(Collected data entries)
-- ==== Sys2Proof/Machine/Pages.lean ====
section
/-!
DEFINITION. Changes to pages and what waits for them: FLUSH (10 R197, 20 R351), XLINV (12 R262, 20 R349), ATTRSET (20
R347), SEAL (12 R263, 04 R83), and window grants (16 R292, R293).
-/

namespace Sys2Proof.Machine

/-! FLUSH. -/

/-- The cores that a scope covers, seen from a core (05 R92). -/
def scopeCores (sc : Scope) (c : Nat) : List Nat :=
  match sc with
  | .str | .cor => [c]
  | .clu => clusterCores (clusterOf c)
  | .twr => allCores.filter fun x => towerOf x = towerOf c
  | _ => allCores

/-- Every core of a scope drops the lines that pass a test. -/
def State.dropScope (s : State) (sc : Scope) (c : Nat) (p : Line → Bool) : State :=
  (scopeCores sc c).foldl (fun s c => s.dropLines c p) s

/-- The lines of one 64 KiB granule, in [lo, hi), are visited for the issuing strand: done, or the state with its
trap taken. -/
def State.flushGranule (s : State) (lo hi : Nat) (sc : Scope) : Except State State :=
  let c := s.cur.core
  if 2 ^ 48 ≤ lo then .error (s.trap Cause.badAddr (word lo))
  else match s.translate s.agent lo .load with
    | (s, .bad e) => .error (s.trap e (word lo))
    | (s, .invalid ..) => .error (s.trap Cause.xlFault (word lo))
    | (s, .ok pa ..) =>
      let job := s.me.job
      let s := s.dropScope sc c fun l => l.job = job && lo ≤ l.va && l.va < hi
      .ok (if 4 ≤ scopeCode sc then s.mergeRange pa (pa + (hi - lo)) else s)

/-- `n` granules are visited in ascending order. -/
def State.flushVirt (s : State) (lo hi : Nat) (sc : Scope) : Nat → State
  | 0 => s.advance
  | n + 1 =>
    let mid := min hi (lo / 0x10000 * 0x10000 + 0x10000)
    match s.flushGranule lo mid sc with
    | .error s => s
    | .ok s => State.flushVirt s mid hi sc n

/-- A physical range is visited. -/
def State.flushPhys (s : State) (lo hi : Nat) (sc : Scope) : State :=
  let s := s.dropScope sc s.cur.core fun l => lo ≤ l.pa && l.pa < hi
  (if 4 ≤ scopeCode sc then s.mergeRange lo hi else s).advance

/-- FLUSH_COMPLETE: the earlier stores of the strand are performed first. -/
def execFlushComplete (c n : Nat) (s : State) : Res :=
  .next (match (s.strand c n).st with
    | .waiting (.flush lo hi phys sc) =>
      if s.storesOut c n then s
      else s.asStrand c n fun s =>
        let s := s.modMe fun t => { t with st := .ready }
        if phys then s.flushPhys lo hi sc else s.flushVirt lo hi sc ((hi - 1) / 0x10000 - lo / 0x10000 + 1)
    | _ => s)

/-! XLINV. -/

/-- The span that XLINV names: the bytes [lo, hi) of the job's space. Bits 63:48 of the base do not count (log entry 126). -/
def xlSpan (b : Word) (code : Nat) : Nat × Nat :=
  let z := [0x10000, 0x200000, 0x20000000].getD code (2 ^ 48)
  let lo := if code = 3 then 0 else bits b 0 48 / z * z
  (lo, lo + z)

/-- Whether an address of a job lies in a span. -/
def inSpan (lo hi a : Nat) : Bool := lo ≤ a && a < hi

/-- The tags of translations of a job's addresses in a span: those cached, and those that accesses in flight and posted
stores carry, whose cached entry a slice may have forgotten (20 R349 item 4). -/
def State.spanTags (s : State) (job : BitVec 16) (lo hi : Nat) : List Nat :=
  let here (a : Word) : Bool := bits a 61 3 = 0 && inSpan lo hi (bits a 0 48)
  let flying (x : Nat × Access) : Option Nat := match x.2.stage with
    | .home _ _ tag => if x.2.job = job ∧ here x.2.addr ∧ tag ≠ physTag then some tag else none
    | _ => none
  let posted (e : Nat × JEnt) : List Nat :=
    if e.2.v ∧ e.2.job = job then (e.2.lanes.filter fun l => l.pa.isSome && here l.addr).map (·.tag) else []
  ((s.xlates.filter fun x => x.job = job && inSpan lo hi (x.gran * 0x10000)).map fun x => x.tag) ++
    s.accs.filterMap flying ++ s.cores.flatMap fun c => c.2.journal.flatMap posted

/-- Translations of a job in a span are dropped everywhere, with what was held through them (20 R349): accesses that
carry one are refused from now on, L1 lines are written back and dropped, privatised lines are merged. A page of the span that
has been reopened is open for peers too (16 R296). -/
def State.xlDrop (s : State) (job : BitVec 16) (lo hi : Nat) : State :=
  let fills (l : List (BitVec 16 × Nat)) : List (BitVec 16 × Nat) := l.filter fun f => !(f.1 = job && inSpan lo hi f.2)
  let s : State := { s with
    dropped := s.dropped ++ s.spanTags job lo hi, priv := [], scfill := s.scfill.map fun x => (x.1, fills x.2),
    xlates := s.xlates.filter fun x => !(x.job = job && inSpan lo hi (x.gran * 0x10000)),
    seals := s.seals.filter fun x => s.sealHolds x || !(x.job = job && inSpan lo hi x.va) }
  s.dropAllLines fun l => l.job = job && inSpan lo hi l.va

/-- Whether a sealed copy held by a peer, as device, job and granule, is one of a job's span. -/
def ofSpan (job : BitVec 16) (lo hi : Nat) (x : Nat × BitVec 16 × Nat) : Bool :=
  x.2.1 = job && inSpan lo hi (x.2.2 * 0x10000)

/-- Peers are told to drop the sealed copies that they hold of a span (16 R296). -/
def State.xlTell (s : State) (job : BitVec 16) (lo hi : Nat) : State :=
  let xs := s.sealedAt.filter (ofSpan job lo hi)
  xs.foldl (fun s x => s.send (.dropPage x.1 x.2.1 x.2.2))
    { s with sealedAt := s.sealedAt.filter fun x => !ofSpan job lo hi x, acks := s.acks ++ xs }

/-- An invalidation of a span: complete when every peer has acknowledged (20 R349 item 5), with the translations dropped;
else none, and the state in which peers have been told. -/
def State.xlTry (s : State) (job : BitVec 16) (lo hi : Nat) : State × Bool :=
  let s := s.xlTell job lo hi
  if s.acks.any (ofSpan job lo hi) then (s, false) else (s.xlDrop job lo hi, true)

/-- The `n`-th acknowledgement of a peer arrives. -/
def State.peerAck (s : State) (n : Nat) : State := s.heard fun s => { s with acks := s.acks.eraseIdx n }

/-- XLINV: PRIV, BADADDR, then a fence, then the wait for the completeness condition. -/
def execXlinv (b c : GReg) (s : State) : Res :=
  let v := s.rg c
  .next (
    if !s.me.sup then s.trapPc Cause.priv
    else if bits v 18 46 ≠ 0 then s.trap Cause.badAddr v
    else if s.fenceWait then s.block
    else
      let (lo, hi) := xlSpan (s.rg b) (bits v 16 2)
      (((s.fenced .sys).relDone.released .sys).acquired true .sys).await (.xlinv (BitVec.ofNat 16 (bits v 0 16)) lo hi))

/-- XLINV_COMPLETE. -/
def execXlinvComplete (c n : Nat) (s : State) : Res :=
  .next (match (s.strand c n).st with
    | .waiting (.xlinv job lo hi) =>
      let (s, ok) := s.xlTry job lo hi
      if ok then s.asStrand c n State.advance else s
    | _ => s)

/-! ATTRSET. -/

/-- The change point of a frame (20 R347): cached copies are written back and dropped, written-byte masks cleared when
the frame becomes or was WO, and the table holds the new type. -/
def State.attrChange (s : State) (job : BitVec 16) (fatbase : Word) (frame : Nat) (ty : PageTy) : State :=
  let lo := frame * 0x10000
  let old := s.frameTy fatbase lo
  let s := (s.mergeRange lo (lo + 0x10000)).dropAllLines fun l => l.frame = lo
  let s := if old ≠ ty ∧ (old = .wo ∨ ty = .wo) then s.woClear lo (lo + 0x10000) else s
  let s := { s with scfill := s.scfill.filter fun x => !inSpan lo (lo + 0x10000) (x.1 * 128),
                    seals := if old = ty then s.seals else s.seals.filter fun x => !(x.lo ≤ lo && lo < x.hi) }
  let a := bits fatbase 0 48 + 8 * (frame / 32)
  let w := s.homeRead a 8
  let at0 := 4 ^ (frame % 32)
  s.homeWrite job a (leBytes 8 (w - w / at0 % 4 * at0 + ty.code * at0))

/-- Whether a value names a DRAM frame in the form of 04 R412. -/
def isFrame (a : Word) : Bool := isPhysForm a && bits a 0 16 = 0 && isDram (bits a 0 48)

/-- ATTRSET. -/
def execAttrset (b c : GReg) (s : State) : Res :=
  let a := s.rg b
  .next (
    if !s.me.sup then s.trapPc Cause.priv
    else if !isFrame a ∨ bits (s.rg c) 2 62 ≠ 0 then s.trap Cause.badAddr a
    else s.await (.attrset s.mine.fatbase (bits a 0 48 / 0x10000) (pageTyOf (bits (s.rg c) 0 2))))

/-- ATTRSET_COMPLETE. -/
def execAttrsetComplete (c n : Nat) (s : State) : Res :=
  .next (match (s.strand c n).st with
    | .waiting (.attrset fat f ty) =>
      (s.attrChange (s.strand c n).job fat f ty).asStrand c n State.advance
    | _ => s)

/-! SEAL. -/

/-- The version after a seal (04 R83). -/
def nextVer (v : BitVec 16) : BitVec 16 := if v = BitVec.allOnes 16 then 1 else v + 1

/-- The leaf after a seal. -/
def sealedPte (e : Word) : Word :=
  word (bits e 0 48 + (if pteS e then 0 else 64) + 2 ^ 48 * (nextVer (pteVer e)).toNat)

/-- Whether a store to a physical range is on its way. -/
def State.storesTo (s : State) (lo hi : Nat) : Bool :=
  (s.cores.any fun x => x.2.journal.any fun y => y.2.v && y.2.lanes.any fun l =>
    l.pa.any fun pa => lo ≤ pa && pa < hi) ||
  (s.accs.any fun x => x.2.kind.isStore && match x.2.stage with
    | .home pa _ _ => lo ≤ pa && pa < hi
    | _ => false)

/-- A WO page is sealed (04 R83): copies discarded, S set, VER stepped, its bytes unwritten in the new version. No mapping
stores to it from now on. -/
def State.sealPage (s : State) (job : BitVec 16) (va pte lo hi : Nat) : State :=
  let e := word (s.homeRead pte 8)
  if pteS e then s
  else
    let e' := sealedPte e
    let s := (s.woClear lo hi).dropAllLines fun l => lo ≤ l.pa && l.pa < hi
    let f (x : Xlate) : Xlate := if x.pte = e then { x with pte := e' } else x
    let seals := (s.seals.filter fun x => x.pte ≠ pte) ++ [⟨lo, hi, pte, job, va⟩]
    ({ s with xlates := s.xlates.map f, seals := seals } : State).homeWrite job pte (leBytes 8 e'.toNat)

/-- SEAL (12 R263): ATTROP, PERM or the translation's own causes; nothing for a sealed page; else a release, then the
wait for every store to the page. -/
def execSealPage (b : GReg) (s : State) : Res :=
  let a := s.rg b
  .next (match space s.me.sup a with
    | .error e => s.trap e a
    | .ok (.virt va) =>
      match s.translate s.agent va .seal with
      | (s, .bad e) => s.trap e a
      | (s, .invalid e v0 park) => s.invalidAt e (v0 && park) a
      | (s, .ok _ ty shut ..) =>
        if ty ≠ .wo then s.trap Cause.attrOp a
        else if shut then s.advance
        else match s.walkJob s.mine.jtbase s.me.job va with
          | .error (p, e) => s.invalidAt p (!pteV e && s.xlPark s.mine.jtbase s.me.job) a
          | .ok (e, level, p) =>
            if s.fenceWait then s.block
            else ((s.fenced .sys).relDone.released .sys).await (.sealing a p (pteFrame e) (pteFrame e + pageSize level))
    | .ok _ => s.trap Cause.badAddr a)

/-- SEAL_COMPLETE: when every store to the page has been performed at its home. -/
def execSealComplete (c n : Nat) (s : State) : Res :=
  .next (match (s.strand c n).st with
    | .waiting (.sealing a p lo hi) =>
      if s.storesTo lo hi then s
      else (s.sealPage (s.strand c n).job (bits a 0 48) p lo hi).asStrand c n State.advance
    | _ => s)

/-- PEER_XLINV (16 R296): this part keeps no sealed copy of a peer's page (04 R78 allows none to be kept), and
acknowledges. -/
def execPeerXlinv (dev idx off : Nat) (s : State) : Res :=
  .next (s.heard fun s => s.send (.dropped dev idx off))

/-! Window grants. -/

/-- Whether a grant descriptor is as 16 R292 states. -/
def grantOk (ws : List Word) : Bool :=
  let b := bits (ws.getD 0 0) 0 48
  let n := bits (ws.getD 1 0) 0 40
  bits (ws.getD 0 0) 48 16 = 0 && bits (ws.getD 1 0) 40 24 = 0 && bits (ws.getD 2 0) 31 33 = 0 && ws.getD 3 0 = 0 &&
    n ≠ 0 && b % 0x10000 = 0 && n % 0x10000 = 0 && b + n ≤ 2 ^ 48

/-- The grant that a descriptor describes. -/
def grantOf (ws : List Word) : Grant :=
  let w := ws.getD 2 0
  { base := bits (ws.getD 0 0) 0 48, len := bits (ws.getD 1 0) 0 40, dev := bits w 0 12,
    gjob := BitVec.ofNat 16 (bits w 12 16), r := bit w 28, w := bit w 29, a := bit w 30, acked := false,
    revoked := false }

/-- A live grant of a job. -/
def State.grant? (s : State) (job : BitVec 16) (i : Nat) : Option Grant :=
  (s.job? job).bind fun j => (j.grants.find? (·.1 = i)).map (·.2)

/-- The lowest index that a job has free, 480 to 511 being those of collectives. -/
def State.freeIndex (s : State) (job : BitVec 16) : Option Nat := lowest 480 fun i => (s.grant? job i).isNone

/-- WINGRANT. -/
def execWingrant (a b : GReg) (l : La) (s : State) : Res :=
  let p := s.rg b
  .next (
    if p.toNat % 8 ≠ 0 then s.trap Cause.align p
    else match s.words p 4 with
      | .error s => s
      | .ok (s, ws) =>
        if !grantOk ws then s.trap Cause.badWin p
        else match s.freeIndex s.me.job with
          | none => s.writeLate a (BitVec.allOnes 64) l
          | some i =>
            let g := grantOf ws
            let s := s.modJob s.me.job fun j => { j with grants := j.grants.put i g }
            (s.send (.grant g.dev g.gjob i g.len g.r g.w g.a)).await (.wingrant i a l))

/-- WINGRANT_ACK: the grantee has recorded the grant; ga takes the index. -/
def execWingrantAck (job : BitVec 16) (i : Nat) (s : State) : Res :=
  .next (s.heard fun s => match s.grant? job i with
    | none => s
    | some g =>
      if g.acked then s
      else
        let s := s.modJob job fun j => { j with grants := j.grants.put i { g with acked := true } }
        let f (t : Strand) : Strand := match t.st with
          | .waiting (.wingrant i' d l) => if i' = i ∧ t.job = job then t.late d (word i) l (t.pc + 4) else t
          | _ => t
        let h (k : Core) : Core := { k with strands := k.strands.map fun x => (x.1, f x.2) }
        { s with cores := s.cores.map fun x => (x.1, h x.2) })

/-- WINREV: the ports mark the window revoked and the grantee is told; the strand waits. -/
def execWinrev (b : GReg) (s : State) : Res :=
  let v := s.rg b
  let i := bits v 0 12
  .next (
    if bits v 12 52 ≠ 0 then s.trap Cause.badAddr v
    else match s.grant? s.me.job i with
      | none => s.advance
      | some g =>
        let s := s.modJob s.me.job fun j => { j with grants := j.grants.put i { g with revoked := true } }
        (if g.revoked then s else s.send (.revoke g.dev g.gjob i)).await (.winrev i))

/-- WINREV_COMPLETE: accesses accepted before the mark are done and the grantee refuses; the index is free. -/
def execWinrevComplete (job : BitVec 16) (i : Nat) (s : State) : Res :=
  .next (s.heard fun s => match s.grant? job i with
    | some g =>
      if !g.revoked then s
      else
        let s := s.modJob job fun j => { j with grants := j.grants.del i }
        let f (t : Strand) : Strand :=
          if t.st = .waiting (.winrev i) ∧ t.job = job then t.retire (t.pc + 4) else t
        let h (k : Core) : Core := { k with strands := k.strands.map fun x => (x.1, f x.2) }
        { s with cores := s.cores.map fun x => (x.1, h x.2) }
    | none => s)

end Sys2Proof.Machine
end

> **Exercise goal**
The answer should be only the number of lines in the data that contain the string "waits".

> **Written response**
2